According to the Guardian, academics, civil engineers and architects in Denmark voted in favour of their pension funds selling off their holdings in coal and high-risk oil and gas investment because of the role they play in climate change. In contrast, enough lawyers, vets and other engineers failed to support divestment.
The six pension funds represent around 5% of all workers in Denmark and have €32 billion (£23.8bn) in assets.
Speaking to the newspaper, Professor Thomas Meinert Larsen, from the Copenhagen University and part of the divestment campaign, said, “We are very happy with the success we have had so far. It is very encouraging that we have had more support this year than last year. We think it is only moving in one direction.”
While some people argue that engagement is a better way of creating change within the fossil fuel industry Larsen disagrees. He added, “They say their engagement is really successful. SO we say ‘can you show us some examples?’ But they can’t really come sup with anything.”

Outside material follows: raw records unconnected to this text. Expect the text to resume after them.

-- ==== Sys2Proof/Machine/Kwkwk.lean ====
section
/-! DEFINITION. Codes at and beyond NEXT_CODE (spec/41_lzw_decoder.md R144 to R146). -/

namespace Sys2Proof.Machine

open Sys2Proof

/-- KWKWK (R144: the previous sequence and its own first index, emitted and registered; the sink may hold the step, R196). -/
def execKwkwk (code : Code) (s : State) : Result :=
  match entryAt s.blk.table s.blk.prev with
  | .seq p ps =>
    if s.sinkAccepts then
      let t := emitAll (p :: (ps ++ [p])) (codeRead s)
      .next { t with blk := setPrev code (register p (ps ++ [p]) t.blk) }
    else .next s
  | _ => .fault .noSequence

/-- KWKWK_NOPREV (R145). -/
def execKwkwkNoprev (code : Code) (s : State) : Result :=
  .next (raise .corruptedStream 5 code s)

/-- BEYOND (R146). -/
def execBeyond (code : Code) (s : State) : Result :=
  .next (raise .corruptedStream 4 code s)

end Sys2Proof.Machine
end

Institutions, including pension funds, universities and religious organisations, are increasingly committing to fossil fuel divestment as the movement gathers pace. Most recently the Church of England announced it would divest from coal the tar sands, two of the most polluting fossil fuels, because of how they are impacting climate change and the world’s poor.
As well as an ethical case for divestment, there is also a financial case. Studies have suggested that when the need to tackle climate change is factored in many fossil fuel reserves, and as a result investments, are overvalued.